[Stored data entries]

-- ==== Sys2Proof/Tests/Slice0.lean ====
section
/-!
SUPPORT. The model's own tests: commands on small states with values from the spec, and, for every statement that has hypotheses, states and
operands that meet them (theorems whose names begin witness_).
-/
namespace Sys2Proof.Tests
open Sys2Proof Sys2Proof.Machine
set_option Elab.async false

/-! ## Small states -/

/-- What an answer leaves, if it is a next state. -/
def obs {α : Type} (o : Host.Outcome State Fault Refusal) (f : State → α) : Option α :=
  match o with
  | .next t => some (f t)
  | _ => none

/-- A control slot and an engine slot of tile 0 beside a NOP. -/
def ctl : SlotHdr := { tile := 0, eng := false, pg := 0, pn := false, rsv := false, mate := 0 }
def egn : SlotHdr := { ctl with eng := true }

/-- A module whose die 0 is READY and has the two tiles 0 and 1. -/
def base : State :=
  { State.reset with
    mod := { State.reset.mod with st := .ready, step := 8, present := 0xFFF, resetN := true, time := 5000 }
    halves := [(0, { Half.reset with map := [0, 1] })]
    dies := [(0, { Die.reset with st := .ready, watchReady := true })]
    hbmStacks := [(0, { Stack.reset with st := .ready })] }

/-- The same with tile 0 as given. -/
def withTile (x : Tile) : State := { base with tiles := [(0, x)] }

/-- A tile whose context 0 runs with a share of everything. -/
def tileOf (c : Ctx) : Tile := { Tile.reset with ctx := [(0, { c with st := .running })] }

def ctx0 : Ctx := { Ctx.reset with pc := 0x100, g := [(1, 5), (2, 7), (3, 0xFFFFFFFFFFFFFFFE), (4, 0x200)] }

def core0 : State := withTile (tileOf ctx0)

/-- Register n of context 0 of tile 0, and its PC. -/
def gReg (n : BitVec 5) (t : State) : W64 := getG (ctxOf t 0 0) n
def pcOf (t : State) : W64 := (ctxOf t 0 0).pc
def cause (t : State) : W32 := (ctxOf t 0 0).excCause

/-! ## Commands that no sender can form -/

theorem test_wellformed_tile : WellFormed (.add { ctl with tile := 0x8000 } 0 0 0) = false ∧ WellFormed (.add ctl 0 0 0) = true
    ∧ WellFormed (.haltRetire 0x8000) = false ∧ WellFormed (.weirLoad .port 0 0 [0, 0x8000]) = false
    ∧ WellFormed (.treeLoad .port 0 [(0x8001, 0)]) = false ∧ WellFormed (.weirReleaseArrive 0 0 (some 0x8000)) = false
    ∧ WellFormed (.checkerSelftest (some (.router 0x9000))) = false := by decide

theorem test_wellformed_value (r : DdpReq) : WellFormed (.ddpWrite r (List.replicate 1025 0)) = false
    ∧ WellFormed (.ddpWrite r (List.replicate 1024 0)) = true :=
  ⟨show decide ((List.replicate 1025 (0 : Byte)).length ≤ 1024) = false by rw [List.length_replicate]; rfl,
    show decide ((List.replicate 1024 (0 : Byte)).length ≤ 1024) = true by rw [List.length_replicate]; rfl⟩

theorem test_wellformed_lengths : WellFormed (.segRead ⟨⟨0, 0⟩, 0, 0, 0, 0, 0⟩ 65536) = false ∧ WellFormed (.droppedDatagram 65536) = false
    ∧ WellFormed (.hbmRefresh 0 64) = false ∧ WellFormed (.thermalSample [] 0) = false ∧ WellFormed (.pressResidueMismatch 0 true 131073) = false
    ∧ WellFormed (.rocePacketReceive 0 false (.readReq 0 0 0 0 0x100000000)) = false ∧ WellFormed (.routerForward 3) = true ∧ WellFormed (.addRound 4 0xC800) = false := by decide +kernel

def noFlit (n : Nat) : Flit :=
  { typ := 1, vl := 1, seq := 0, ack := 0, nak := false, crVl := 0, crCount := 0, sbEpoch := 0, sbWidth := 8, sbSlot := 0, len := 1
    payload := List.replicate n 0 }

theorem test_wellformed_flit : WellFormed (.tzFlitReceive 0 ⟨0, none⟩ (noFlit 245)) = false ∧ WellFormed (.tzFlitReceive 0 ⟨0, none⟩ (noFlit 244)) = true := by
  decide +kernel

def noStart : StartFound :=
  { inRange := false, slotId := 0, refSel := false, katOk := true, pufOk := true, monoOk := true, slotAOk := true, slotBOk := true
    badRecords := [], badRails := [], baseDiesOk := true, refOk := true, dies := [], edgesOk := 0, pairs := [], ucieOk := 0, addrFree := true }

theorem test_wellformed_start : WellFormed (.modResetRise noStart) = false ∧ WellFormed (.powerStart .port noStart) = false
    ∧ WellFormed (.inputInRange 3600 noStart) = false ∧ WellFormed (.fatalResetExpire noStart) = false := by decide

/-! ## Tile core -/

theorem test_step_takes_front : obs (step { base with pending := [.refLoss, .tzAckTimer 0] }) (fun t => (t.pending.length, t.mod.st)) = some (1, .failed) := by
  decide +kernel

theorem test_step_idles : obs (step base) (fun t => t.mod.time) = some 5000 := by decide +kernel

theorem witness_core : canIssue core0 ctl 0 = true ∧ canIssue core0 egn 0 = true ∧ ctl.eng = false ∧ egn.eng = true := by decide +kernel

/-- R145, on 5, 7 and -2. -/
theorem test_alu : obs (exec (.add ctl 9 1 3) core0) (gReg 9) = some 3 ∧ obs (exec (.sub ctl 9 1 2) core0) (gReg 9) = some (-2)
    ∧ obs (exec (.and ctl 9 1 2) core0) (gReg 9) = some 5 ∧ obs (exec (.or ctl 9 1 2) core0) (gReg 9) = some 7
    ∧ obs (exec (.xor ctl 9 1 2) core0) (gReg 9) = some 2 ∧ obs (exec (.shl ctl 9 1 2) core0) (gReg 9) = some 640
    ∧ obs (exec (.shr ctl 9 3 1) core0) (gReg 9) = some 0x07FFFFFFFFFFFFFF ∧ obs (exec (.sra ctl 9 3 1) core0) (gReg 9) = some (-1)
    ∧ obs (exec (.mul ctl 9 1 3) core0) (gReg 9) = some (-10) ∧ obs (exec (.mulh ctl 9 1 3) core0) (gReg 9) = some (-1)
    ∧ obs (exec (.mulhu ctl 9 1 3) core0) (gReg 9) = some 4 ∧ obs (exec (.min ctl 9 1 3) core0) (gReg 9) = some (-2)
    ∧ obs (exec (.minu ctl 9 1 3) core0) (gReg 9) = some 5 ∧ obs (exec (.max ctl 9 1 3) core0) (gReg 9) = some 5
    ∧ obs (exec (.maxu ctl 9 1 3) core0) (gReg 9) = some (-2) ∧ obs (exec (.clz ctl 9 1 0) core0) (gReg 9) = some 61
    ∧ obs (exec (.clz ctl 9 0 0) core0) (gReg 9) = some 64 ∧ obs (exec (.popc ctl 9 3 0) core0) (gReg 9) = some 63 := by decide +kernel
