/-- CONFIGURE taken in STOPPED (R144, R96). -/
def State.cmdConfigure (s : State) (a : ConfigureArgs) : State × CmdResult :=
  match s.configureRate a with
  | none => (s, .refusedRange)
  | some rate =>
    let pool := s.pool.configured a.tiles.toNat a.blocks.toNat
    let clamp := fun c : Settings => { c with target := min c.target pool.maxTarget }
    let s1 := s.setPool pool
    let s2 := s1.setWindows { ingest := a.ingest, egress := a.egress, control := a.control, readout := a.readout }
    let s3 := s2.setLink { s.link with checkMode := a.linkCheck == 1 }
    let s4 := s3.setGen { s.gen with restated := s.gen.restated || s.monitor.rateCode != rate }
    let s5 := s4.setMonitor { s.monitor with
      rateCode := rate, staged := clamp s.monitor.staged, inForce := clamp s.monitor.inForce }
    (s5, if s.monitor.staged.target ≤ pool.maxTarget ∧ s.monitor.inForce.target ≤ pool.maxTarget then .accepted
         else .clamped)

/-! ### START (R145) -/

/-- The start mode and the air condition it sets: 0 STRETCH gives FILLED, 1 WAIT gives PRIMING (R82). -/
def startCondition (mode : Byte) : Option AirCond :=
  match mode.toNat with
  | 0 => some .filled
  | 1 => some .priming
  | _ => none

/-- The run START makes, from an accepted target and air condition (R145). -/
def State.startRun (s : State) (target : Nat) (cond : AirCond) : State :=
  let staged := { s.monitor.staged with target := target }
  (((((((s.setPool s.pool.rebuild).setIngest Ingest.start).setQueue Queue.start).setAir
    { Air.start with condition := cond }).setTrim (Trim.start.evaluate 0 target staged.band)).setHolds
    { s.holds with table := [], dumpTotal := 0 }).setMonitor
    { s.monitor with run := .running, staged := staged, inForce := staged })

/-- START taken in STOPPED (R145). -/
def State.cmdStart (s : State) (target : Half) (mode : Byte) : State × CmdResult :=
  if s.windows.ingest = 0 ∨ s.windows.egress = 0 then (s, .refusedState)
  else
    match startCondition mode with
    | none => (s, .refusedRange)
    | some cond =>
      (s.startRun (min target.toNat s.pool.maxTarget) cond,
        if target.toNat ≤ s.pool.maxTarget then .accepted else .clamped)

/-! ### STOP (R146) -/

/-- What STOP does to the run, but for the end of the drain (R146, R15, R92, R102, R129). -/
def State.tearDown (s : State) : State :=
  let s1 := s.clearQueue.endSlots.leaveBoth
  ((((s1.setHolds { s1.holds with table := [] }).setAir
    { s1.air with condition := .off, stallCount := 0, stalledHold := none, freezeCount := 0,
                  fillSince := none }).setTrim Trim.start).setMonitor
    { s1.monitor with run := .stopping })

/-- STOP of a run: the tear-down, and STOPPED in the same event when the retire list is empty (R146). -/
def State.stopRun (s : State) : State := s.tearDown.endDrain

/-- STOP taken in RUNNING (R146). -/
def State.cmdStop (s : State) : State × CmdResult := (s.stopRun, .accepted)

/-! ### SET_TARGET and SET_CONTROL (R147) -/

/-- SET_TARGET (R147). -/
def State.cmdSetTarget (s : State) (target : Half) : State × CmdResult :=
  (s.setMonitor { s.monitor with
      staged := { s.monitor.staged with target := min target.toNat s.pool.maxTarget } },
    if target.toNat ≤ s.pool.maxTarget then .accepted else .clamped)

/-- Whether the change set names setting `i` (R157). -/
def namesSetting (a : ControlArgs) (i : Nat) : Bool := a.change.getLsbD i

/-- An enumerated field named in the change set holds one of its two codes (R147). -/
def controlCodesOk (a : ControlArgs) : Bool :=
  (!namesSetting a 1 || decide (a.eligibility.toNat ≤ 1)) && (!namesSetting a 5 || decide (a.dumpMode.toNat ≤ 1)) &&
  (!namesSetting a 8 || decide (a.dumpInflight.toNat ≤ 1)) && (!namesSetting a 10 || decide (a.stallPolicy.toNat ≤ 1))

/-- A value brought into a range (R147). -/
def clampTo (lo hi v : Nat) : Nat := max lo (min hi v)

/-- Whether a value lies in a range. -/
def inBounds (lo hi v : Nat) : Bool := decide (lo ≤ v) && decide (v ≤ hi)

YOUR TASK ▸ Respond with a single number: the count of lines in the entries above that contain the string "show".

EXERCISE OUTPUT ▸ 2